Stored data entries:
□ □ □ □ □

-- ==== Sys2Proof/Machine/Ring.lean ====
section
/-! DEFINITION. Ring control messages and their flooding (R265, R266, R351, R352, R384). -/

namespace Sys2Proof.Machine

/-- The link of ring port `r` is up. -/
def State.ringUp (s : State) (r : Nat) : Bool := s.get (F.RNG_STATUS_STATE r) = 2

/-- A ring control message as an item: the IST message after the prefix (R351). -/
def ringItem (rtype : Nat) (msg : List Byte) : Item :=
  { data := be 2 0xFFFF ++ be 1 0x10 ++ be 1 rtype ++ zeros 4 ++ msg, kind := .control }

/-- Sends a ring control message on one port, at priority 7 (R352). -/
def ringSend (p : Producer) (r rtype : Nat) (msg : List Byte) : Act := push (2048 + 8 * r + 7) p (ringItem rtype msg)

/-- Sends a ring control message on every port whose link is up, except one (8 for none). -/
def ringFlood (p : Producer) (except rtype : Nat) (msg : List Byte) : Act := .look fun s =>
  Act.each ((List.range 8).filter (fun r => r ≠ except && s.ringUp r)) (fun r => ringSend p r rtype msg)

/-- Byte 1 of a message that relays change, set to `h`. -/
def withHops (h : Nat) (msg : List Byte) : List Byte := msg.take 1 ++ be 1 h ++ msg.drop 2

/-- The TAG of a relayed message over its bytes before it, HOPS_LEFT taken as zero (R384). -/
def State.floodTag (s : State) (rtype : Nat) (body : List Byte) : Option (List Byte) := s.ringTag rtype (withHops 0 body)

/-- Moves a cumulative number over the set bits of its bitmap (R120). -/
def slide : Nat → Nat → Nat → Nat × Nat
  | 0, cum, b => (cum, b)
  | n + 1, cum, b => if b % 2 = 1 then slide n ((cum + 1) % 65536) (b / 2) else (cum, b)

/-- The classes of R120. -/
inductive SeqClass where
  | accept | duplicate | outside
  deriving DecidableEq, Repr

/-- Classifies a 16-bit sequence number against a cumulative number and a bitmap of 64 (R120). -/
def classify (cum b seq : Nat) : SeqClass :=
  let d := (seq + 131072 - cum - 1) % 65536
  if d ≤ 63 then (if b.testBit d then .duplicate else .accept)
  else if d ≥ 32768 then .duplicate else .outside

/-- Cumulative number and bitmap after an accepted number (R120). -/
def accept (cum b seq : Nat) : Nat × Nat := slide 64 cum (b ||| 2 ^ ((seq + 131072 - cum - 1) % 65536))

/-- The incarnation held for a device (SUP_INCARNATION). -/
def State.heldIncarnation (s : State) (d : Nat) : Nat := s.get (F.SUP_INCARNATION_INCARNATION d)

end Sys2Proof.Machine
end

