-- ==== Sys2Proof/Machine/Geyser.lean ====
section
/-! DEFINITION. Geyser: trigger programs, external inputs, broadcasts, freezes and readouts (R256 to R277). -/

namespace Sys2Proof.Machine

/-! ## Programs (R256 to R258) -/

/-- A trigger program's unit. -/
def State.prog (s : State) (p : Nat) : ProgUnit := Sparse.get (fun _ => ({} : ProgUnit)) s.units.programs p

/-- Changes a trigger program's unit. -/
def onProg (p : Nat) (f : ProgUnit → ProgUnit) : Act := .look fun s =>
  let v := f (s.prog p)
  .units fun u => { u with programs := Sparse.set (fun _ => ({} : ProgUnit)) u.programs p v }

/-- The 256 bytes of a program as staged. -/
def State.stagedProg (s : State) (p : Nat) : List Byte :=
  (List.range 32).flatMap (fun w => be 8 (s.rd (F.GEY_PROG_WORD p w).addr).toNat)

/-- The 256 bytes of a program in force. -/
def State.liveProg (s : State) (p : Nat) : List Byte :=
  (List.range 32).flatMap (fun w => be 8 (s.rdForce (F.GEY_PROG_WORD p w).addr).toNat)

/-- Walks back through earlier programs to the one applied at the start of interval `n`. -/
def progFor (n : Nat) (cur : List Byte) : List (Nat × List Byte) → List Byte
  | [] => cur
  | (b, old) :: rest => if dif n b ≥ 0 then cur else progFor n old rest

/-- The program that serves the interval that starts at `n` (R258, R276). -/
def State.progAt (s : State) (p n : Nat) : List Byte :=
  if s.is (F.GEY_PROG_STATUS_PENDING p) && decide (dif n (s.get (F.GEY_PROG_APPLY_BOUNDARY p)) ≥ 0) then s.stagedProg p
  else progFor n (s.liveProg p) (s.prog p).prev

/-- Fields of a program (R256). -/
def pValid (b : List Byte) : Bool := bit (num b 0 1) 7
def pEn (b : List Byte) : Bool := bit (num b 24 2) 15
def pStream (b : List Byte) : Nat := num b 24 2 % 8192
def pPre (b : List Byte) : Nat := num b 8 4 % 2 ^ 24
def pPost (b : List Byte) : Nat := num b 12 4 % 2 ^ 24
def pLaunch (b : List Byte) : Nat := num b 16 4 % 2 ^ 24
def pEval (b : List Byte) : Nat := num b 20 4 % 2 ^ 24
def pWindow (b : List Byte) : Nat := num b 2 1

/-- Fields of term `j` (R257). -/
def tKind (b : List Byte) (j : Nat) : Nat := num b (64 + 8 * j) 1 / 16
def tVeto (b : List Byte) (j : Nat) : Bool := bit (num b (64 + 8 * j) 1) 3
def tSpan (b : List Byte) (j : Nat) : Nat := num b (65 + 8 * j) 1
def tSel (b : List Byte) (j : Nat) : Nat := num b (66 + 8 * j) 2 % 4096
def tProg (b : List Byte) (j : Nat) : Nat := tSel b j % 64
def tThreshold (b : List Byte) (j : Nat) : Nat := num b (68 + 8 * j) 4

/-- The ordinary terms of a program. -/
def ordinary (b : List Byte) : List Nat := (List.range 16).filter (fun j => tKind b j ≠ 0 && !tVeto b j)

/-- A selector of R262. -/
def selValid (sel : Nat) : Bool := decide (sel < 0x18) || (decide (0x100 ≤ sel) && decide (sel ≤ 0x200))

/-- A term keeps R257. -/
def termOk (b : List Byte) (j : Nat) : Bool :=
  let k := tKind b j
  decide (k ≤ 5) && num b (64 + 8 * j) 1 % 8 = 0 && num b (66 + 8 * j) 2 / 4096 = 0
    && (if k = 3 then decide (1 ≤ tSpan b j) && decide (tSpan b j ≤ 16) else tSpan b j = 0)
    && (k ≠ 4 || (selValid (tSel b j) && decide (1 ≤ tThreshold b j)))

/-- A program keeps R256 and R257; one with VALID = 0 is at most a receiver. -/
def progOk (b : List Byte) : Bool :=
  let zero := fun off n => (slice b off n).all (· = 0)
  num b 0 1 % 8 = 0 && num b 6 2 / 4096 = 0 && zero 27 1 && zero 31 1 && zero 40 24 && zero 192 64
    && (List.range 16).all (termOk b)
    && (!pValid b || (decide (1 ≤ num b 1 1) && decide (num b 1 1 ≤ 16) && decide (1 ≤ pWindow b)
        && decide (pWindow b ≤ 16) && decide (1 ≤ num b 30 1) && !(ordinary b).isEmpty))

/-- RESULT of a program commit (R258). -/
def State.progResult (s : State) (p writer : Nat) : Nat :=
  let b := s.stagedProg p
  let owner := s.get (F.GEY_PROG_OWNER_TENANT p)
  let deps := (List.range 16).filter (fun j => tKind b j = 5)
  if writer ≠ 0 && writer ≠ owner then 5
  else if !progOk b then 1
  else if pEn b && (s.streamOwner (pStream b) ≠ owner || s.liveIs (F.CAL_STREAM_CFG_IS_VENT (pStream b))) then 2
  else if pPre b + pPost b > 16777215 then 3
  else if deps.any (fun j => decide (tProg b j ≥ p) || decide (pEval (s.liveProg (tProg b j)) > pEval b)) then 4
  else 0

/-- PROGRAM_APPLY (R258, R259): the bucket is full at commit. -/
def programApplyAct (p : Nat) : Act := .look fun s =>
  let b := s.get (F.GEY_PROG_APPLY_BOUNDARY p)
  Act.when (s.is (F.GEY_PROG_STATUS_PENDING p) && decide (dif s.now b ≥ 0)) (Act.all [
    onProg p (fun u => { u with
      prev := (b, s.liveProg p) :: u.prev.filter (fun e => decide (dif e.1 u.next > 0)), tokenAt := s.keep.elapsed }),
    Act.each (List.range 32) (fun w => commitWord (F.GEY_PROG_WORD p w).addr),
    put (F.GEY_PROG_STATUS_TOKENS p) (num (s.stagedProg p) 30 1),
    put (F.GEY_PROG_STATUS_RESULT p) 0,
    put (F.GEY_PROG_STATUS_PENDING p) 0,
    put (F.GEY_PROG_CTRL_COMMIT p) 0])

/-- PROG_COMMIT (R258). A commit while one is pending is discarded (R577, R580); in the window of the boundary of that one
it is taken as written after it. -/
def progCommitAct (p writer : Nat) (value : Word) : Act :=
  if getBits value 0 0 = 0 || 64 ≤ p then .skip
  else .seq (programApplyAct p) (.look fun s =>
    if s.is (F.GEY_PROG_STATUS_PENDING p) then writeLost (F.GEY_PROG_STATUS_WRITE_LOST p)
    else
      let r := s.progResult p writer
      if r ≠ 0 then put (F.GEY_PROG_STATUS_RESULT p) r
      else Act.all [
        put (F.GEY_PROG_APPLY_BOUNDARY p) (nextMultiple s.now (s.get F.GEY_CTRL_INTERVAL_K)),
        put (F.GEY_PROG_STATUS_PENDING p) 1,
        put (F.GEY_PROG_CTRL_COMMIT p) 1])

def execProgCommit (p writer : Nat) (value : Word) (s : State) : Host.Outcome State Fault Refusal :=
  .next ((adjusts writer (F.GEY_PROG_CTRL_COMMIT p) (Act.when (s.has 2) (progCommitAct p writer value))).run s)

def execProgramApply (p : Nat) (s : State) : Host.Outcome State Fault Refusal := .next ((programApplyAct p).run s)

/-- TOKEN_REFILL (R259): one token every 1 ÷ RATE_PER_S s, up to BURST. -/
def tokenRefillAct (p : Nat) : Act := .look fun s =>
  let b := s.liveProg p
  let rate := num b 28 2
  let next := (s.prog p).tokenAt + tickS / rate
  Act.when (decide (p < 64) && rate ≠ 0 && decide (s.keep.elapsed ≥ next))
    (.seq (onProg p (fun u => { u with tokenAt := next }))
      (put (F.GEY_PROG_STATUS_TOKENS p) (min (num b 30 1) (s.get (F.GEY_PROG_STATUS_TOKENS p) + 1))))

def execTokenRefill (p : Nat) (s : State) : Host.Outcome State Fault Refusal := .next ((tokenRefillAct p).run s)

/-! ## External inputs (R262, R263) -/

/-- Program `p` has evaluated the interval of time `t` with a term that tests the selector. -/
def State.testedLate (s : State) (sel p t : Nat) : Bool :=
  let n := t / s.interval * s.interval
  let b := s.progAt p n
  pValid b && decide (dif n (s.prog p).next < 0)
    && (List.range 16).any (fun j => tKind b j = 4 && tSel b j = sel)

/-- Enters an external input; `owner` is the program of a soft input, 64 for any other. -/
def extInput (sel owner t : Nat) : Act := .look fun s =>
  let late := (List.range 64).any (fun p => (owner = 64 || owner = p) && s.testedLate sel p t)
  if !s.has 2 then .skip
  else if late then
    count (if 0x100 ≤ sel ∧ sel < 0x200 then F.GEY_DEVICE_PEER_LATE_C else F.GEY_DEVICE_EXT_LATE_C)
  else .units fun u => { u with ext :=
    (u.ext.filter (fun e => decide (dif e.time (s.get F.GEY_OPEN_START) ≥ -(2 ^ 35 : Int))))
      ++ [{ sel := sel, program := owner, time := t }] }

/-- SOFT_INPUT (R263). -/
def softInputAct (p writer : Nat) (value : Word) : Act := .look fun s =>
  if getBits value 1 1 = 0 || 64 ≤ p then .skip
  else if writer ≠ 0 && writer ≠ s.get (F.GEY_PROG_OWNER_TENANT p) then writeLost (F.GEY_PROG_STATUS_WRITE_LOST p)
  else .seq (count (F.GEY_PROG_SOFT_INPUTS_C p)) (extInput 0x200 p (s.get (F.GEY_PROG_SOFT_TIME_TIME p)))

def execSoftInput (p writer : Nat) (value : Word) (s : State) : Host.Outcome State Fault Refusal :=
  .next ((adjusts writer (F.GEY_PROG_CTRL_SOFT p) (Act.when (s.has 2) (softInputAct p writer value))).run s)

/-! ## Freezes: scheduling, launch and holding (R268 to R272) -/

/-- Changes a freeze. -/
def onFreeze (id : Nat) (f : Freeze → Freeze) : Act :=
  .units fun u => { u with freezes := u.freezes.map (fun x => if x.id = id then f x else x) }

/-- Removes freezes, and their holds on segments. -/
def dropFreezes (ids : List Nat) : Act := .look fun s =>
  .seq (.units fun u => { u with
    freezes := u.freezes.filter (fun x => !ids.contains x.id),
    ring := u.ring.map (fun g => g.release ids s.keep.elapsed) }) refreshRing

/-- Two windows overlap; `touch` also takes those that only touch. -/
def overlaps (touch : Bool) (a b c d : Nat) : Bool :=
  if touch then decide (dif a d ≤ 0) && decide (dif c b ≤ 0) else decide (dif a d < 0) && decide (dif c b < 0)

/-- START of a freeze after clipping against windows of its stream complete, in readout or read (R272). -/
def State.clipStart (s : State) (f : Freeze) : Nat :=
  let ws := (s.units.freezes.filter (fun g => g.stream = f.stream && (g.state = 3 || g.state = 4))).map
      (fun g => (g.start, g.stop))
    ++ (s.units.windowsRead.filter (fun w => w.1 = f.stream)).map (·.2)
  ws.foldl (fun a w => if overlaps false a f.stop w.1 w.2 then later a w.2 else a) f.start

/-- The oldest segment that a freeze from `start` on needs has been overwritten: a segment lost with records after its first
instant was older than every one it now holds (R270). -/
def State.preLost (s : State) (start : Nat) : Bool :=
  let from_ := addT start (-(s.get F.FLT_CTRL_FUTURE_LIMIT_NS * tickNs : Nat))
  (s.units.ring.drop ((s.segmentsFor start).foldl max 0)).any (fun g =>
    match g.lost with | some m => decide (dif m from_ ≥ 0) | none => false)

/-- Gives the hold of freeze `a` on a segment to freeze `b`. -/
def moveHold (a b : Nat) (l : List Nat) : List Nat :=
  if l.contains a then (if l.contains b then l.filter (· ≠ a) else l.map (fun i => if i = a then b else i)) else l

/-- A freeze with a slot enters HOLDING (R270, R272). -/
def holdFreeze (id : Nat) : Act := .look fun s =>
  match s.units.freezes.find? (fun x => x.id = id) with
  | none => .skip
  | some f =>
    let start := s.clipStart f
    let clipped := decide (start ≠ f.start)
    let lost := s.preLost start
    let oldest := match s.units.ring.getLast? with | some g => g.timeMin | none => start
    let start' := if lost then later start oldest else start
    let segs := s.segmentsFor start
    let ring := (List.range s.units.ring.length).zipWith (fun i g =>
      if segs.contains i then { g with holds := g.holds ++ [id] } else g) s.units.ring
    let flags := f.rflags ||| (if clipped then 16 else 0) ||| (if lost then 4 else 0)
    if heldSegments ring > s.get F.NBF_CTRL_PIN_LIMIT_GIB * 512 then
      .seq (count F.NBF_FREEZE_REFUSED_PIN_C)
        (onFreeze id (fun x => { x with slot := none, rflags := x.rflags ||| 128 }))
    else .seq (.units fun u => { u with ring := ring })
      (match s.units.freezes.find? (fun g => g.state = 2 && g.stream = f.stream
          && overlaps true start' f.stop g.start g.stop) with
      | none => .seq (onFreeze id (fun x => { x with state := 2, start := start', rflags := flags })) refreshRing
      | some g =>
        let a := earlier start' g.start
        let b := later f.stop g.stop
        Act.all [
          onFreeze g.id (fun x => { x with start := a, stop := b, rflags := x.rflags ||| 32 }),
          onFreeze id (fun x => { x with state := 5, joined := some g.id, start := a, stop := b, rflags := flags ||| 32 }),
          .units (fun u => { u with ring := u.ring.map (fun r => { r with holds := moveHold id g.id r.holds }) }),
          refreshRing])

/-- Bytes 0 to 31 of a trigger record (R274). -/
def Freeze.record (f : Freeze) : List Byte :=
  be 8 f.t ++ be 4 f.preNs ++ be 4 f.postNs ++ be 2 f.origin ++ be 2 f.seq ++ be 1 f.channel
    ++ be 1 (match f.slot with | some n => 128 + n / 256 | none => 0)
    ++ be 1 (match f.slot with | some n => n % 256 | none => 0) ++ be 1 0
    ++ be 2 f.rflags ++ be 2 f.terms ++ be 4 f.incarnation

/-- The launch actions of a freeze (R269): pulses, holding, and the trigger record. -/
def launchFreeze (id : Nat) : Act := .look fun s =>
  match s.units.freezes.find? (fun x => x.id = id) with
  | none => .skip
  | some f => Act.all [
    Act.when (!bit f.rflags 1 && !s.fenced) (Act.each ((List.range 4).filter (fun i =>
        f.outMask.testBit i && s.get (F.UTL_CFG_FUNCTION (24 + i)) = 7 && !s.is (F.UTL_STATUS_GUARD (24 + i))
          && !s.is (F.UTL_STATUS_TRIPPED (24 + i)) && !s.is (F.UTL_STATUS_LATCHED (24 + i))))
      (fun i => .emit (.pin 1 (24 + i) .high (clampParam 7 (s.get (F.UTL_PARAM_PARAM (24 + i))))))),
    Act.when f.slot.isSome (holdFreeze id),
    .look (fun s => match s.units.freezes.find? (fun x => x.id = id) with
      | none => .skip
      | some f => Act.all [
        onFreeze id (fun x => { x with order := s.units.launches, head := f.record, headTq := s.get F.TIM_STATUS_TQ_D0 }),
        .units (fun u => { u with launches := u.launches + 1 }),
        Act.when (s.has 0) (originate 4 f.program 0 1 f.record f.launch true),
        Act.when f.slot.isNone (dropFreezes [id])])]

□ □ □ □ □

> **Task item**: When you reach the line that contains "7 (R352). -/", stop; output it and every line before it from the start of the data, exactly as written.

> **Written answer**:
-- ==== Sys2Proof/Machine/Ring.lean ====
section
/-! DEFINITION. Ring control messages and their flooding (R265, R266, R351, R352, R384). -/

namespace Sys2Proof.Machine

/-- The link of ring port `r` is up. -/
def State.ringUp (s : State) (r : Nat) : Bool := s.get (F.RNG_STATUS_STATE r) = 2

/-- A ring control message as an item: the IST message after the prefix (R351). -/
def ringItem (rtype : Nat) (msg : List Byte) : Item :=
  { data := be 2 0xFFFF ++ be 1 0x10 ++ be 1 rtype ++ zeros 4 ++ msg, kind := .control }

/-- Sends a ring control message on one port, at priority 7 (R352). -/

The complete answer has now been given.